▸ YOUR GOAL
Give back only the lines in the records below from the one with "theorem pcPlus_pcPlus (x" to the one with "pcPlus_toNat, Nat.mod_add_mod, Nat.add_assoc]", both inclusive, word for word.

:: DATA TO USE ::

/-- Settles O43: the writer of `SEEDED` over the ways of a command, and R34 (a) for the commands that need a
seed. -/
theorem seededIsSetBySeedOnly : Obligations.SeededIsSetBySeedOnly := by
  refine ⟨rfl, fun s rest c hp => ?_, fun s i b n hinv unseeded hi => ?_⟩
  · rw [step_cmd hp]
    rcases takeCommand_eq_complete c { s with pending := rest } with
      ⟨i, r, x, hd, hc, he⟩ | ⟨⟨e, hd⟩, he⟩
    · exact ⟨_, he, by simpa [hd] using hc.seeded_iff⟩
    · exact ⟨_, he, by simp [hd]⟩
  · have needs : needsSeed i = true := by
      simp only [List.mem_cons, List.not_mem_nil, or_false] at hi
      rcases hi with rfl | rfl | rfl <;> rfl
    refine ⟨_, _,
      (Completes.turnedAwayUnseeded needs (hinv.idle_of_unseeded unseeded) unseeded).exec_eq, rfl, ?_⟩
    rw [rspSt_word]
    rfl

/-- Settles O45, from the ways of `SEED` and of every other command. -/
theorem rawcntCountsConsumedChaoticBits : Obligations.RawcntCountsConsumedChaoticBits := by
  intro i s t w h hw
  obtain ⟨x, hc, rfl⟩ := completes_of_exec h hw
  refine ⟨?_, fun notSeed => hc.rawcnt_and_lfsr notSeed _⟩
  rintro imm rfl
  rcases hc.seed_cases with ⟨-, hr, rfl⟩ | ⟨-, hr, rfl⟩ <;> simp [hr, Status.code]

/-- Settles O46, from the ways of `SEED` and of every other command. -/
theorem balcntCountsCompletedRequests : Obligations.BalcntCountsCompletedRequests := by
  intro i s t w h hw
  obtain ⟨x, hc, rfl⟩ := completes_of_exec h hw
  refine ⟨?_, fun notSeed => by simpa using hc.balcnt_eq notSeed⟩
  rintro imm rfl
  rcases hc.seed_cases with ⟨-, hr, rfl⟩ | ⟨-, hr, rfl⟩ <;> simp [hr, Status.code]

end Sys2Proof.Machine
end

section
/-! SUPPORT and PROOFS of the statements on the encoding (spec/30_encoding.md): the opcode map read command by
command, a row's selection read field by field, and the obligations O3 and O4. -/
namespace Sys2Proof

/-! ## The map, command by command -/

/-- The operand of the command is the one the word carries (R73). -/
def CarriesOperand (w : Word) : Instr → Prop
  | .seed x | .breq x => x = cmdImm w
  | .raw b | .ext b | .bstep b => b = cmdB w
  | .rdreg x => x = cmdSel w
  | .nop | .lstep | .eflush | .babort => True

/-- R72 and R73 for every command: the mask and match of its row, and its operand. -/
theorem decode_eq_ok_iff_maskMatch (w : Word) (i : Instr) :
    decode w = .ok i ↔ w &&& (Laws.maskMatch i).1 = (Laws.maskMatch i).2 ∧ CarriesOperand w i := by
  rw [decode_eq_ok_iff]
  cases i <;> simp [opcodeRows, OpcodeRow.selects, Laws.maskMatch, CarriesOperand,
    eq_comm (a := cmdImm w), eq_comm (a := cmdB w), eq_comm (a := cmdSel w)]
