-- ==== Sys2Proof/Machine/Flags.lean ====
section
/-! DEFINITION. The flag computations: whether forward-edge CFI is active (R26), which instructions expect a landing pad
(R90), and the update of `ELP` by an indirect jump (R91 to R93). -/

namespace Sys2Proof.Machine

open Sys2Proof

/-- `xFCFIE`, the listing of R26. -/
def State.xfcfie (s : State) : Bool :=
  if s.priv = .m then s.mseccfg.mfcfie
  else if s.menvcfg.cfie = true ∧ s.virt = false ∧ s.priv = .s then s.menvcfg.sfcfie
  else if s.menvcfg.cfie = true ∧ s.virt = false ∧ s.priv = .u then s.mstatus.ufcfie
  else if s.menvcfg.cfie = true ∧ s.henvcfg.cfie = true ∧ s.virt = true ∧ s.priv = .s then s.henvcfg.sfcfie
  else if s.menvcfg.cfie = true ∧ s.henvcfg.cfie = true ∧ s.virt = true ∧ s.priv = .u then s.vsstatus.ufcfie
  else false

/-- `rs1` of `JALR`, `C.JR`, `C.JALR` (R90, R173, R174). -/
def jumpRs1 : Instr → Option RegNum
  | .jalr _ rs1 _ => some rs1
  | .cJr rs1 => some rs1
  | .cJalr rs1 => some rs1
  | _ => none

/-- `is_indirect_call_jump` (R90). -/
def isIndirectCallJump (i : Instr) : Bool :=
  match jumpRs1 i with
  | some rs1 => rs1 != 1 && rs1 != 5
  | none => false

/-- `is_sw_guarded_jump` (R90): the 32-bit `JALR` only. -/
def isSwGuardedJump : Instr → Bool
  | .jalr rd rs1 _ => rd == 7 && rs1 == 7
  | _ => false

/-- `is_lp_expected` (R90). -/
def isLpExpected (i : Instr) : Bool := isIndirectCallJump i && !isSwGuardedJump i

/-- The CFI side effect of a completed jump (R91 to R93, R97). -/
def State.expectPad (s : State) (i : Instr) : State :=
  if s.xfcfie && isLpExpected i then s.setElp .lpExpected else s

/-- Is the decoded word an `lpcll`? -/
def isLpcll : Decoded → Bool
  | .instr (.lpcll _) => true
  | _ => false

/-- The landing pad requirement fails on what was fetched (R95, R96 line 4): CFI is active, a landing pad is expected,
and this is no `lpcll`. -/
def State.padMissing (s : State) (d : Decoded) : Bool :=
  s.xfcfie && s.elp == .lpExpected && !isLpcll d

end Sys2Proof.Machine
end

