/-! `setElp` -/

@[simp] theorem State.setElp_cfg (s : State) (e : Elp) : (s.setElp e).cfg = s.cfg := rfl
@[simp] theorem State.setElp_regs (s : State) (e : Elp) : (s.setElp e).regs = s.regs := rfl
@[simp] theorem State.setElp_pc (s : State) (e : Elp) : (s.setElp e).pc = s.pc := rfl
@[simp] theorem State.setElp_priv (s : State) (e : Elp) : (s.setElp e).priv = s.priv := rfl
@[simp] theorem State.setElp_virt (s : State) (e : Elp) : (s.setElp e).virt = s.virt := rfl
@[simp] theorem State.setElp_elp (s : State) (e : Elp) : (s.setElp e).elp = e := rfl
@[simp] theorem State.setElp_lpl (s : State) (e : Elp) : (s.setElp e).lpl = s.lpl := rfl
@[simp] theorem State.setElp_mseccfg (s : State) (e : Elp) : (s.setElp e).mseccfg = s.mseccfg := rfl
@[simp] theorem State.setElp_menvcfg (s : State) (e : Elp) : (s.setElp e).menvcfg = s.menvcfg := rfl
@[simp] theorem State.setElp_henvcfg (s : State) (e : Elp) : (s.setElp e).henvcfg = s.henvcfg := rfl
@[simp] theorem State.setElp_mstatus (s : State) (e : Elp) : (s.setElp e).mstatus = s.mstatus := rfl
@[simp] theorem State.setElp_vsstatus (s : State) (e : Elp) : (s.setElp e).vsstatus = s.vsstatus := rfl
@[simp] theorem State.setElp_hstatus (s : State) (e : Elp) : (s.setElp e).hstatus = s.hstatus := rfl
@[simp] theorem State.setElp_mtrap (s : State) (e : Elp) : (s.setElp e).mtrap = s.mtrap := rfl
@[simp] theorem State.setElp_strap (s : State) (e : Elp) : (s.setElp e).strap = s.strap := rfl
@[simp] theorem State.setElp_vstrap (s : State) (e : Elp) : (s.setElp e).vstrap = s.vstrap := rfl
@[simp] theorem State.setElp_deleg (s : State) (e : Elp) : (s.setElp e).deleg = s.deleg := rfl
@[simp] theorem State.setElp_mem (s : State) (e : Elp) : (s.setElp e).mem = s.mem := rfl
@[simp] theorem State.setElp_inputs (s : State) (e : Elp) : (s.setElp e).inputs = s.inputs := rfl
@[simp] theorem State.setElp_targets (s : State) (e : Elp) : (s.setElp e).targets = s.targets := rfl
@[simp] theorem State.setElp_freeCount (s : State) (e : Elp) : (s.setElp e).freeCount = s.freeCount := rfl

/-! `setLpl` -/

@[simp] theorem State.setLpl_cfg (s : State) (l : Lpl) : (s.setLpl l).cfg = s.cfg := rfl
@[simp] theorem State.setLpl_regs (s : State) (l : Lpl) : (s.setLpl l).regs = s.regs := rfl
@[simp] theorem State.setLpl_pc (s : State) (l : Lpl) : (s.setLpl l).pc = s.pc := rfl
@[simp] theorem State.setLpl_priv (s : State) (l : Lpl) : (s.setLpl l).priv = s.priv := rfl
@[simp] theorem State.setLpl_virt (s : State) (l : Lpl) : (s.setLpl l).virt = s.virt := rfl
@[simp] theorem State.setLpl_elp (s : State) (l : Lpl) : (s.setLpl l).elp = s.elp := rfl
@[simp] theorem State.setLpl_lpl (s : State) (l : Lpl) : (s.setLpl l).lpl = l := rfl
@[simp] theorem State.setLpl_mseccfg (s : State) (l : Lpl) : (s.setLpl l).mseccfg = s.mseccfg := rfl
@[simp] theorem State.setLpl_menvcfg (s : State) (l : Lpl) : (s.setLpl l).menvcfg = s.menvcfg := rfl
@[simp] theorem State.setLpl_henvcfg (s : State) (l : Lpl) : (s.setLpl l).henvcfg = s.henvcfg := rfl
@[simp] theorem State.setLpl_mstatus (s : State) (l : Lpl) : (s.setLpl l).mstatus = s.mstatus := rfl
@[simp] theorem State.setLpl_vsstatus (s : State) (l : Lpl) : (s.setLpl l).vsstatus = s.vsstatus := rfl
@[simp] theorem State.setLpl_hstatus (s : State) (l : Lpl) : (s.setLpl l).hstatus = s.hstatus := rfl
@[simp] theorem State.setLpl_mtrap (s : State) (l : Lpl) : (s.setLpl l).mtrap = s.mtrap := rfl
@[simp] theorem State.setLpl_strap (s : State) (l : Lpl) : (s.setLpl l).strap = s.strap := rfl
@[simp] theorem State.setLpl_vstrap (s : State) (l : Lpl) : (s.setLpl l).vstrap = s.vstrap := rfl
@[simp] theorem State.setLpl_deleg (s : State) (l : Lpl) : (s.setLpl l).deleg = s.deleg := rfl
@[simp] theorem State.setLpl_mem (s : State) (l : Lpl) : (s.setLpl l).mem = s.mem := rfl
@[simp] theorem State.setLpl_inputs (s : State) (l : Lpl) : (s.setLpl l).inputs = s.inputs := rfl
@[simp] theorem State.setLpl_targets (s : State) (l : Lpl) : (s.setLpl l).targets = s.targets := rfl
@[simp] theorem State.setLpl_freeCount (s : State) (l : Lpl) : (s.setLpl l).freeCount = s.freeCount := rfl

/-! `popInput` -/

@[simp] theorem State.popInput_cfg (s : State)  : (s.popInput).cfg = s.cfg := rfl
@[simp] theorem State.popInput_regs (s : State)  : (s.popInput).regs = s.regs := rfl
@[simp] theorem State.popInput_pc (s : State)  : (s.popInput).pc = s.pc := rfl
@[simp] theorem State.popInput_priv (s : State)  : (s.popInput).priv = s.priv := rfl
@[simp] theorem State.popInput_virt (s : State)  : (s.popInput).virt = s.virt := rfl
@[simp] theorem State.popInput_elp (s : State)  : (s.popInput).elp = s.elp := rfl
@[simp] theorem State.popInput_lpl (s : State)  : (s.popInput).lpl = s.lpl := rfl
@[simp] theorem State.popInput_mseccfg (s : State)  : (s.popInput).mseccfg = s.mseccfg := rfl
@[simp] theorem State.popInput_menvcfg (s : State)  : (s.popInput).menvcfg = s.menvcfg := rfl
@[simp] theorem State.popInput_henvcfg (s : State)  : (s.popInput).henvcfg = s.henvcfg := rfl
@[simp] theorem State.popInput_mstatus (s : State)  : (s.popInput).mstatus = s.mstatus := rfl
@[simp] theorem State.popInput_vsstatus (s : State)  : (s.popInput).vsstatus = s.vsstatus := rfl
@[simp] theorem State.popInput_hstatus (s : State)  : (s.popInput).hstatus = s.hstatus := rfl
@[simp] theorem State.popInput_mtrap (s : State)  : (s.popInput).mtrap = s.mtrap := rfl
@[simp] theorem State.popInput_strap (s : State)  : (s.popInput).strap = s.strap := rfl
@[simp] theorem State.popInput_vstrap (s : State)  : (s.popInput).vstrap = s.vstrap := rfl
@[simp] theorem State.popInput_deleg (s : State)  : (s.popInput).deleg = s.deleg := rfl
@[simp] theorem State.popInput_mem (s : State)  : (s.popInput).mem = s.mem := rfl
@[simp] theorem State.popInput_inputs (s : State)  : (s.popInput).inputs = s.inputs.tail := rfl
@[simp] theorem State.popInput_targets (s : State)  : (s.popInput).targets = s.targets := rfl
@[simp] theorem State.popInput_freeCount (s : State)  : (s.popInput).freeCount = s.freeCount := rfl
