/-- A CFI instruction reads nothing of `x7` but its two labels: the answer is a function of them, up to `x7` itself. -/
theorem exec_setReg_x7 (s : State) {i : Instr} (hcfi : isCfi i = true) :
    ∃ after : BitVec 10 → BitVec 10 → State, ∀ v : Word,
      exec i (s.setReg 7 v) = .next ((after (firstLabel v) (nextLabel v)).setReg 7 v) := by
  cases i with
  | lpcll flpl => exact ⟨fun first _ => s.afterLpcll flpl first, execLpcll_setReg_x7 s flpl⟩
  | lpcnl nlpl => exact ⟨fun _ next => s.afterLpcnl nlpl next, execLpcnl_setReg_x7 s nlpl⟩
  | lpcml mlpl => exact ⟨fun _ _ => s.checkLabel s.lpl.ml mlpl,
      fun v => congrArg Host.Outcome.next (s.checkLabel_setReg 7 v s.lpl.ml mlpl)⟩
  | lpcul ulpl => exact ⟨fun _ _ => s.checkLabel s.lpl.ul ulpl,
      fun v => congrArg Host.Outcome.next (s.checkLabel_setReg 7 v s.lpl.ul ulpl)⟩
  | lpsll llpl => exact ⟨fun _ _ => s.setLabel ⟨llpl, 0, 0⟩,
      fun v => congrArg Host.Outcome.next (s.setLabel_setReg 7 v ⟨llpl, 0, 0⟩)⟩
  | lpsml mlpl => exact ⟨fun _ _ => s.setLabel { s.lpl with ml := mlpl },
      fun v => congrArg Host.Outcome.next (s.setLabel_setReg 7 v { s.lpl with ml := mlpl })⟩
  | lpsul ulpl => exact ⟨fun _ _ => s.setLabel { s.lpl with ul := ulpl },
      fun v => congrArg Host.Outcome.next (s.setLabel_setReg 7 v { s.lpl with ul := ulpl })⟩
  | _ => exact nomatch hcfi

/-- Settles O51: the two labels stand in the low 32 bits of `x7`. -/
theorem upperHalfOfX7Unread : Obligations.UpperHalfOfX7Unread := by
  intro s i v v' hcfi hlow
  obtain ⟨after, hexec⟩ := exec_setReg_x7 s hcfi
  refine ⟨after (firstLabel v) (nextLabel v), hexec v, ?_⟩
  rw [firstLabel_eq_of_mod_eq hlow, nextLabel_eq_of_mod_eq hlow]
  exact hexec v'

end Sys2Proof.Machine
end

section
/-! PROOFS. Fetch: which bytes it joins, and that a placed word is what it delivers to the next step. -/

namespace Sys2Proof.Machine

open Sys2Proof

/-! Addresses in steps of a byte (D1, log 19). -/

theorem pcPlus_pcPlus (x : Xlen) (a : Word) (m n : Nat) : pcPlus x (pcPlus x a m) n = pcPlus x a (m + n) := by
  apply BitVec.eq_of_toNat_eq
  rw [pcPlus_toNat, pcPlus_toNat, pcPlus_toNat, Nat.mod_add_mod, Nat.add_assoc]

/-- Addresses fewer than `2^32` bytes apart differ. -/
theorem pcPlus_toNat_ne (x : Xlen) (a : Word) {m n : Nat} (hmn : m < n) (hn : n < 2 ^ 32) :
    (pcPlus x a n).toNat ≠ (pcPlus x a m).toNat := by
  rw [pcPlus_toNat, pcPlus_toNat]
  cases x <;> simp only [Xlen.bits] <;> omega

/-- The same for the address counted from, also where that one does not fit `XLEN` bits. -/
theorem pcPlus_toNat_ne_self (x : Xlen) (a : Word) {n : Nat} (h0 : 0 < n) (hn : n < 2 ^ 32) :
    (pcPlus x a n).toNat ≠ a.toNat := by
  rw [pcPlus_toNat]
  cases x <;> simp only [Xlen.bits] <;> omega

/-! What is fetched, from the bytes (R41, R74). -/

theorem isLong_append_iff (hi lo : Byte) : isLong (hi ++ lo) = true ↔ lo.toNat % 4 = 3 := by
  rw [isLong, beq_iff_eq, ← BitVec.toNat_inj, BitVec.extractLsb'_toNat, BitVec.toNat_append,
    ← Nat.shiftLeft_add_eq_or_of_lt lo.isLt, Nat.shiftLeft_eq, Nat.shiftRight_zero, BitVec.toNat_ofNat]
  omega

theorem State.readParcel_of_bytes {s : State} {a : Word} {lo hi : Byte} (hlo : s.readByte a = some lo)
    (hhi : s.readByte (pcPlus s.cfg.xlen a 1) = some hi) : s.readParcel a = some (hi ++ lo) := by
  rw [State.readParcel, hlo, hhi]

theorem State.fetch_of_short_parcel {s : State} {p : BitVec 16} (hp : s.readParcel s.pc = some p)
    (hshort : isLong p = false) : s.fetch = some (.half p) := by
  simp [State.fetch, hp, hshort]

theorem State.fetch_of_long_parcel {s : State} {p q : BitVec 16} (hp : s.readParcel s.pc = some p)
    (hlong : isLong p = true) (hq : s.readParcel (pcPlus s.cfg.xlen s.pc 2) = some q) :
    s.fetch = some (.word (q ++ p)) := by
  simp [State.fetch, hp, hlong, hq]

/-- A first byte that does not end in 11 begins a 16-bit instruction. -/
theorem State.fetch_half {s : State} {b0 b1 : Byte} (h0 : s.readByte s.pc = some b0)
    (h1 : s.readByte (pcPlus s.cfg.xlen s.pc 1) = some b1) (hshort : b0.toNat % 4 ≠ 3) :
    s.fetch = some (.half (b1 ++ b0)) :=
  State.fetch_of_short_parcel (State.readParcel_of_bytes h0 h1)
    (Bool.eq_false_iff.mpr (mt (isLong_append_iff b1 b0).mp hshort))

/-- A first byte that ends in 11 begins a 32-bit instruction, the second parcel in its upper half. -/
theorem State.fetch_word {s : State} {b0 b1 b2 b3 : Byte} (h0 : s.readByte s.pc = some b0)
    (h1 : s.readByte (pcPlus s.cfg.xlen s.pc 1) = some b1) (h2 : s.readByte (pcPlus s.cfg.xlen s.pc 2) = some b2)
    (h3 : s.readByte (pcPlus s.cfg.xlen s.pc 3) = some b3) (hlong : b0.toNat % 4 = 3) :
    s.fetch = some (.word (b3 ++ b2 ++ b1 ++ b0)) := by
  have lower : s.readParcel s.pc = some (b1 ++ b0) := State.readParcel_of_bytes h0 h1
  have upper : s.readParcel (pcPlus s.cfg.xlen s.pc 2) = some (b3 ++ b2) :=
    State.readParcel_of_bytes h2 (by rw [pcPlus_pcPlus]; exact h3)
  have joined : b3 ++ b2 ++ b1 ++ b0 = (b3 ++ b2) ++ (b1 ++ b0) := BitVec.append_assoc.trans (BitVec.cast_eq _ _)
  rw [State.fetch_of_long_parcel lower ((isLong_append_iff b1 b0).mpr hlong) upper, ← joined]

/-- Settles O7: the addresses of the statement are those of the fetch, as numbers. -/
theorem fetchIsLittleEndian : Obligations.FetchIsLittleEndian := by
  intro s b0 b1 h0 h1
  rw [← pcPlus_toNat] at h1
  refine ⟨State.fetch_half h0 h1, fun b2 b3 hlong h2 h3 => ?_⟩
  rw [← pcPlus_toNat] at h2 h3
  exact State.fetch_word h0 h1 h2 h3 hlong

/-! What is stored is read back. -/

/-- Four stored bytes stand at their four addresses: no later byte overwrites an earlier one. -/
theorem State.readByte_storeBytes (s : State) (a : Word) (b0 b1 b2 b3 : Byte) :
    (s.storeBytes a [b0, b1, b2, b3]).readByte a = some b0 ∧
    (s.storeBytes a [b0, b1, b2, b3]).readByte (pcPlus s.cfg.xlen a 1) = some b1 ∧
    (s.storeBytes a [b0, b1, b2, b3]).readByte (pcPlus s.cfg.xlen a 2) = some b2 ∧
    (s.storeBytes a [b0, b1, b2, b3]).readByte (pcPlus s.cfg.xlen a 3) = some b3 := by
  have ne0 {n : Nat} (h0 : 0 < n) (hn : n < 2 ^ 32) : a.toNat ≠ (pcPlus s.cfg.xlen a n).toNat :=
    (pcPlus_toNat_ne_self s.cfg.xlen a h0 hn).symm
  have ne {m n : Nat} (hmn : m < n) (hn : n < 2 ^ 32) :
      (pcPlus s.cfg.xlen a m).toNat ≠ (pcPlus s.cfg.xlen a n).toNat := (pcPlus_toNat_ne s.cfg.xlen a hmn hn).symm
  simp [State.storeBytes, State.readByte, pcPlus_pcPlus, Memory.read_write_same, Memory.read_write_other, ne0, ne]

/-! The placed word. -/

/-- Placing a word writes memory and the input of the next step alone. -/
theorem State.withFetchWord_eq (s : State) (nbits w : Nat) :
    s.withFetchWord nbits w =
      { s with inputs := quietHead s.inputs, mem := (s.withFetchWord nbits w).mem } :=
  State.storeBytes_eq _ _ _

@[simp] theorem State.withFetchWord_cfg (s : State) (nbits w : Nat) : (s.withFetchWord nbits w).cfg = s.cfg := by
  rw [s.withFetchWord_eq nbits w]

@[simp] theorem State.withFetchWord_pc (s : State) (nbits w : Nat) : (s.withFetchWord nbits w).pc = s.pc := by
  rw [s.withFetchWord_eq nbits w]

theorem State.withFetchWord_padDue (s : State) (nbits w : Nat) : (s.withFetchWord nbits w).padDue ↔ s.padDue := by
  rw [s.withFetchWord_eq nbits w]; rfl

theorem State.withFetchWord_input (s : State) (nbits w : Nat) : (s.withFetchWord nbits w).input = ⟨none, none⟩ := by
  rw [s.withFetchWord_eq nbits w]
  change (quietHead s.inputs).headD ⟨none, none⟩ = _
  cases s.inputs <;> rfl

/-- A placed word stands at `pc` least significant byte first (R41). -/
theorem State.withFetchWord_readByte {s t : State} {nbits : Nat} {w : BitVec nbits}
    (ht : s.withFetchWord nbits w.toNat = t) :
    t.readByte t.pc = some (w.extractLsb' 0 8) ∧
    t.readByte (pcPlus t.cfg.xlen t.pc 1) = some (w.extractLsb' 8 8) ∧
    t.readByte (pcPlus t.cfg.xlen t.pc 2) = some (w.extractLsb' 16 8) ∧
    t.readByte (pcPlus t.cfg.xlen t.pc 3) = some (w.extractLsb' 24 8) := by
  subst ht
  rw [State.withFetchWord_cfg, State.withFetchWord_pc, State.withFetchWord, State.placeWord, Nat.mod_eq_of_lt w.isLt]
  exact State.readByte_storeBytes { s with inputs := quietHead s.inputs } s.pc _ _ _ _

/-- The low byte of a word has the length bits of the word. -/
theorem lowByte_mod_four {n : Nat} (w : BitVec n) : (w.extractLsb' 0 8).toNat % 4 = w.toNat % 4 := by
  rw [BitVec.extractLsb'_toNat, Nat.shiftRight_zero]
  omega

theorem State.withFetchWord_fetch_half (s : State) {h : BitVec 16} (hshort : h.toNat % 4 ≠ 3) :
    (s.withFetchWord 16 h.toNat).fetch = some (.half h) := by
  obtain ⟨b0, b1, -, -⟩ := State.withFetchWord_readByte (s := s) (w := h) rfl
  have joined : h.extractLsb' 8 8 ++ h.extractLsb' 0 8 = h := BitVec.extractLsb'_append_extractLsb'
  rw [State.fetch_half b0 b1 (by rwa [lowByte_mod_four]), joined]

theorem State.withFetchWord_fetch_word (s : State) {w : BitVec 32} (hlong : w.toNat % 4 = 3) :
    (s.withFetchWord 32 w.toNat).fetch = some (.word w) := by
  obtain ⟨b0, b1, b2, b3⟩ := State.withFetchWord_readByte (s := s) (w := w) rfl
  have joined : w.extractLsb' 24 8 ++ w.extractLsb' 16 8 ++ w.extractLsb' 8 8 ++ w.extractLsb' 0 8 = w := by
    rw [BitVec.extractLsb'_append_extractLsb'_eq_extractLsb' (show 24 = 16 + 8 from rfl),
      BitVec.extractLsb'_append_extractLsb'_eq_extractLsb' (show 16 = 8 + 8 from rfl)]
    exact BitVec.extractLsb'_append_extractLsb'
  rw [State.fetch_word b0 b1 b2 b3 (by rwa [lowByte_mod_four]), joined]

/-! The step that runs it. -/

/-- A fetch reads nothing of the environment's inputs. -/
@[simp] theorem State.popInput_fetch (s : State) : s.popInput.fetch = s.fetch := rfl

/-- The landing pad requirement does not stop a step where no pad is due, nor an `lpcll` (R95). -/
theorem State.padMissing_instr_eq_false {s : State} {i : Instr} (hpad : ¬ s.padDue ∨ ∃ flpl, i = .lpcll flpl) :
    s.padMissing (.instr i) = false := by
  rw [Bool.eq_false_iff, Ne, State.padMissing_iff]
  rintro ⟨hact, help, hno⟩
  obtain hdue | ⟨flpl, rfl⟩ := hpad
  · exact hdue ⟨hact, help⟩
  · exact nomatch hno
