-- ==== Sys2Proof/Word.lean ====
section
/-! DEFINITION. The words of the infrared-analyzer CORE: bytes, pulse durations, packets, strengths. -/

namespace Sys2Proof

/-- A byte (spec R11). -/
abbrev Byte := BitVec 8

/-- A pulse duration in microseconds: a natural number, with no wrap-around (spec R9, R150). -/
abbrev Pulse := Nat

/-- A decoded packet: "an ordered sequence of bytes" (spec R15, R68). -/
abbrev Packet := List Byte

/-- A signal strength: an exact rational number in [0,1] (spec R136, D8). -/
abbrev Strength := Rat

/-- `PW`: the width of a duration at a port, in bits (spec R8, D4). -/
abbrev pulseWidth : Nat := 16

end Sys2Proof
end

:::

▸ ANSWER
theorem pcPlus_pcPlus (x : Xlen) (a : Word) (m n : Nat) : pcPlus x (pcPlus x a m) n = pcPlus x a (m + n) := by
  apply BitVec.eq_of_toNat_eq
  rw [pcPlus_toNat, pcPlus_toNat, pcPlus_toNat, Nat.mod_add_mod, Nat.add_assoc]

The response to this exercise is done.